BRIEF: Scan the data below and copy each line where "releaseRetired" occurs.

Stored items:
-- ==== Sys2Proof/Machine/Modes.lean ====
section
/-! DEFINITION. Output modes, the response table and slate injection (07). -/

namespace Sys2Proof.Machine

/-! ## Clip ranges and the fill colour (R101, R129) -/

/-- A value clamped to a range (R2). -/
def clampTo (lo hi v : Int) : Int := max lo (min v hi)

/-- The lowest and highest value of a component: luma or not (R101). -/
def clipRange (c : Clip) (luma : Bool) : Int × Int :=
  match c with
  | .narrow => if luma then (64, 940) else (64, 960)
  | .full => (4, 1019)

def clampComponent (c : Clip) (luma : Bool) (v : Int) : Int :=
  clampTo (clipRange c luma).1 (clipRange c luma).2 v

/-- The fill colour as CONFIGURE_OUTPUT holds it (R129). -/
def clampFill (c : Clip) (f : Colour) : Colour where
  y := (clampComponent c true f.y).toNat
  cb := (clampComponent c false f.cb).toNat
  cr := (clampComponent c false f.cr).toNat

/-! ## Table events (R132, R133) -/

/-- The response of step 1 of R132: in AUTO a target that is not NO_CHANGE becomes the pending mode. -/
def Modes.respond (target : Option Mode) (m : Modes) : Modes :=
  if m.manual then m
  else match target with
    | some t => { m with pending := some t }
    | none => m

/-- The hold count zeroed with its expiry mark (R138). -/
def Modes.zeroHold (m : Modes) : Modes := { m with holdCount := 0, expired := false }

/-- A ONE_SHOT slate in the phase ARMED starts counting (R145). -/
def Modes.startOneShot (m : Modes) : Modes :=
  if m.injection = .oneShot && !m.counting then { m with counting := true, injectLeft := m.injectN }
  else m

/-- The table target of an event (R131). -/
def ResponseTable.target (t : ResponseTable) : FeedEvent → Option Mode
  | .locked => t.locked
  | .seeking _ => t.seeking
  | .lost => t.lost

/-- What a feed event does to a STARTING or RUNNING output, in the order of R132. -/
def Modes.feedEvent (e : FeedEvent) (m : Modes) : Modes :=
  let m1 := m.respond (m.table.target e)
  match e with
  | .seeking true => m1.zeroHold
  | .seeking false => m1
  | .locked => m1.startOneShot
  | .lost => m1

/-- A feed event reaches every output bound to the feed; it acts in STARTING and RUNNING (R132). -/
def State.feedEvent (f : FeedId) (e : FeedEvent) (s : State) : State :=
  allOutputs.foldl (fun s o =>
    if s.outputs[o].boundTo f && s.outputs[o].live then s.modifyModes o (Modes.feedEvent e) else s) s

/-- The table event that stands for a feed's present state (R140, R141). -/
def stateEvent : FeedState → Option FeedEvent
  | .locked => some .locked
  | .seeking => some (.seeking false)
  | .lost => some .lost
  | .disabled => none

/-- The table's target for a feed's present state: none for NO_CHANGE and for DISABLED (R140, R141). -/
def ResponseTable.forState (t : ResponseTable) (f : FeedState) : Option Mode :=
  (stateEvent f).bind t.target

/-! ## The injection state (R143, R144) -/

/-- The injection state made ready for a mode and n (R143). -/
def Modes.ready (i : Injection) (n : Nat) (m : Modes) : Modes :=
  { m with
    injection := i
    counting := false
    injectN := n
    injectLeft := match i with
      | .none_ | .continuous => 0
      | .oneShot | .periodic => n }

/-- The evaluation of step 2 of a FRAME START latch: the modes after it, whether the frame is a slate
frame, and the output condition set (R144). -/
def Modes.inject (m : Modes) : Modes × Bool × Conds :=
  match m.injection with
  | .none_ => (m, false, 0)
  | .continuous => (m, true, 0)
  | .periodic =>
    if m.injectLeft = 0 then ({ m with injectLeft := m.injectN }, true, 0)
    else ({ m with injectLeft := m.injectLeft - 1 }, false, 0)
  | .oneShot =>
    if !m.counting then (m, false, 0)
    else if m.injectLeft = 0 then
      ({ m with injection := .none_, counting := false }, true, slateDone)
    else ({ m with injectLeft := m.injectLeft - 1 }, false, 0)

/-! ## The hold count (R137) -/

/-- A FREEZE frame while the feed is LOST: the hold count, and whether HOLD_EXPIRED is raised. -/
def Modes.countHold (m : Modes) : Modes × Bool :=
  if m.holdLimit = 0 then ({ m with holdCount := if m.holdCount < 255 then m.holdCount + 1 else 255 }, false)
  else
    let n := if m.holdCount < m.holdLimit then m.holdCount + 1 else m.holdCount
    if m.holdLimit ≤ n && !m.expired then ({ m with holdCount := n, expired := true }, true)
    else ({ m with holdCount := n }, false)

/-! ## Commands' part of the mode state -/

/-- CONFIGURE_OUTPUT's effect on the mode state (R130). -/
def Modes.configured (fill : Colour) : Modes := { Modes.initial with fill := fill }

/-- START_OUTPUT's effect on the mode state (R141). -/
def Modes.started (f : FeedState) (m : Modes) : Modes :=
  { (m.ready m.injection m.injectN) with
    manual := false
    pending := none
    mode := (m.table.forState f).getD .convert
    holdCount := 0
    expired := false }

/-- STOP_OUTPUT's effect on the mode state (R142). -/
def Modes.stopped (m : Modes) : Modes := { m.zeroHold with pending := none }

/-- RELEASE_MODE's effect (R140). -/
def Modes.released (f : FeedState) (m : Modes) : Modes :=
  { m with manual := false, pending := (m.table.forState f).or m.pending }

end Sys2Proof.Machine
end

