/-- The buffer at the completion of its build: READY, or EMPTY when its stale mark is set (R116). -/
def LineBuilder.finish (i : Fin 2) (bytes : List Byte) (lb : LineBuilder) : LineBuilder :=
  if lb.buffers[i].stale then { (lb.putBuffer i LineBuffer.cleared) with build := none }
  else
    { (lb.putBuffer i { lb.buffers[i] with state := .ready, bytes := bytes }) with
      lastTouched := some i
      build := none }

/-- A retired context whose use count has fallen to 0 is released (R77). -/
def State.releaseRetired (o : OutId) (s : State) : State :=
  match s.outputs[o].ctx.retired with
  | none => s
  | some x =>
    if x.uses = 0 then (s.unpin x).modifyContexts o fun c => { c with retired := none } else s

/-- Whether a prefetch of line `y` may start (R118). -/
def Output.prefetches (out : Output) (y : Nat) : Bool :=
  match out.config with
  | none => false
  | some c =>
    y < c.lines && out.state = .running && out.builder.queue.isEmpty && out.builder.build.isNone &&
      (match out.ctx.held (c.lineParity y) with
        | none => false
        | some x =>
          (x.kind = .convert || x.kind = .freeze) && (out.builder.holding .ready y x.id).isNone)

/-- The prefetch of step 7 of R116, for the line after the one just completed (R118). -/
def State.prefetch (o : OutId) (y : Nat) (s : State) : State :=
  if s.outputs[o].prefetches y then s.startBuild o y else s

/-- The completion of a build, by the steps of R116. A faulty build marks the output record also when its
counter is at the top and FETCH_ERROR is set already (R107). -/
def State.completeBuild (o : OutId) (b : Build) (s : State) : State :=
  let line := s.computeLine b
  let faulty : Bool := b.holds.any fun h => s.cache.entries[h.2].state = .faulted
  let s1 := s.modifyOutput o fun x =>
    let y : Output :=
      { x with
        ctx := x.ctx.changeUser b.parity fun c =>
          let d := c.addClips line.2
          { d with uses := d.uses - 1 }
        builder := x.builder.finish b.buffer line.1 }
    if faulty then y.fetchFailed else y
  let s2 := if faulty then s1.mark (.output o) else s1
  let s3 := { s2 with cache := b.holds.foldl (fun (c : Cache) (h : CacheKey × EntryId) => c.release h.2) s2.cache }
  ((s3.releaseRetired o).takeHead o).prefetch o (b.line + 1)

/-- The event LINE_BUILD_COMPLETION: it happens when the output's build can complete (R115, R116). -/
def State.buildCompletion (o : OutId) (s : State) : State :=
  match s.outputs[o].builder.build with
  | none => s
  | some b => if s.canComplete b then (s.completeBuild o b).flush else s

/-! ## Accepting a read, and the fills (R108, R124) -/

/-- A read of output `o`'s window joins its read queue (R108). -/
def State.outputRead (o : OutId) (b : Burst) (s : State) : State :=
  match s.outputs[o].config with
  | none => s
  | some c =>
    let q : QueuedRead :=
      { serial := s.nextSerial
        offset := b.addr.toNat - c.windowPage.toNat * 4096
        size := b.size
        len := b.len
        done := 0 }
    let wasEmpty := s.outputs[o].builder.queue.isEmpty
    let s1 := (s.openRead b [] false).modifyBuilder o fun lb => { lb with queue := lb.queue ++ [q] }
    if wasEmpty then (s1.takeHead o).flush else s1

/-- The response to a fill burst of entry `e`; when the fill settles, the builds that hold the entry go on
(R124, R115). Which of several builds told by one settled fill makes its concealment lookups first, and with it
the requesting output of a fill and the entries taken, is the model's choice: by output index (DESIGN CHOICE,
log entry 25). -/
def State.fillAnswer (e : EntryId) (beats : List ReadBeat) (s : State) : State :=
  let s1 := { s with cache := s.cache.put e (s.cache.entries[e].answered beats) }
  if s1.cache.entries[e].state = .fetching then s1
  else allOutputs.foldl (fun s o =>
    match s.outputs[o].builder.build with
    | some b => if b.holds.any (fun h => h.2 = e) then s.conceal o else s
    | none => s) s1

/-! ## DEVICE_CLEAR (R120) -/

/-- Black: Y 64, Cb and Cr 512 (R120). -/
def black : Colour := ⟨64, 512, 512⟩

/-- The beats of a queued read that are not answered yet, answered with black (R120). -/
def OutputConfig.blackBeats (c : OutputConfig) (q : QueuedRead) : List ReadBeat :=
  (List.range (q.len - q.done)).map fun i =>
    ⟨.okay, c.beat (q.start (q.done + i)) (q.bytes (q.done + i)) (fillByte black)⟩

/-- Every beat of an output's read queue is answered with black (R120). -/
def State.blackOut (o : OutId) (s : State) : State :=
  match s.outputs[o].config with
  | none => s
  | some c =>
    s.outputs[o].builder.queue.foldl (fun s q =>
      { s with
        reads := s.reads.map fun t =>
          if t.serial = q.serial then { t with beats := t.beats ++ c.blackBeats q, ready := true }
          else t }) s

end Sys2Proof.Machine
end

RESPONSE:
def State.releaseRetired (o : OutId) (s : State) : State :=
  ((s3.releaseRetired o).takeHead o).prefetch o (b.line + 1)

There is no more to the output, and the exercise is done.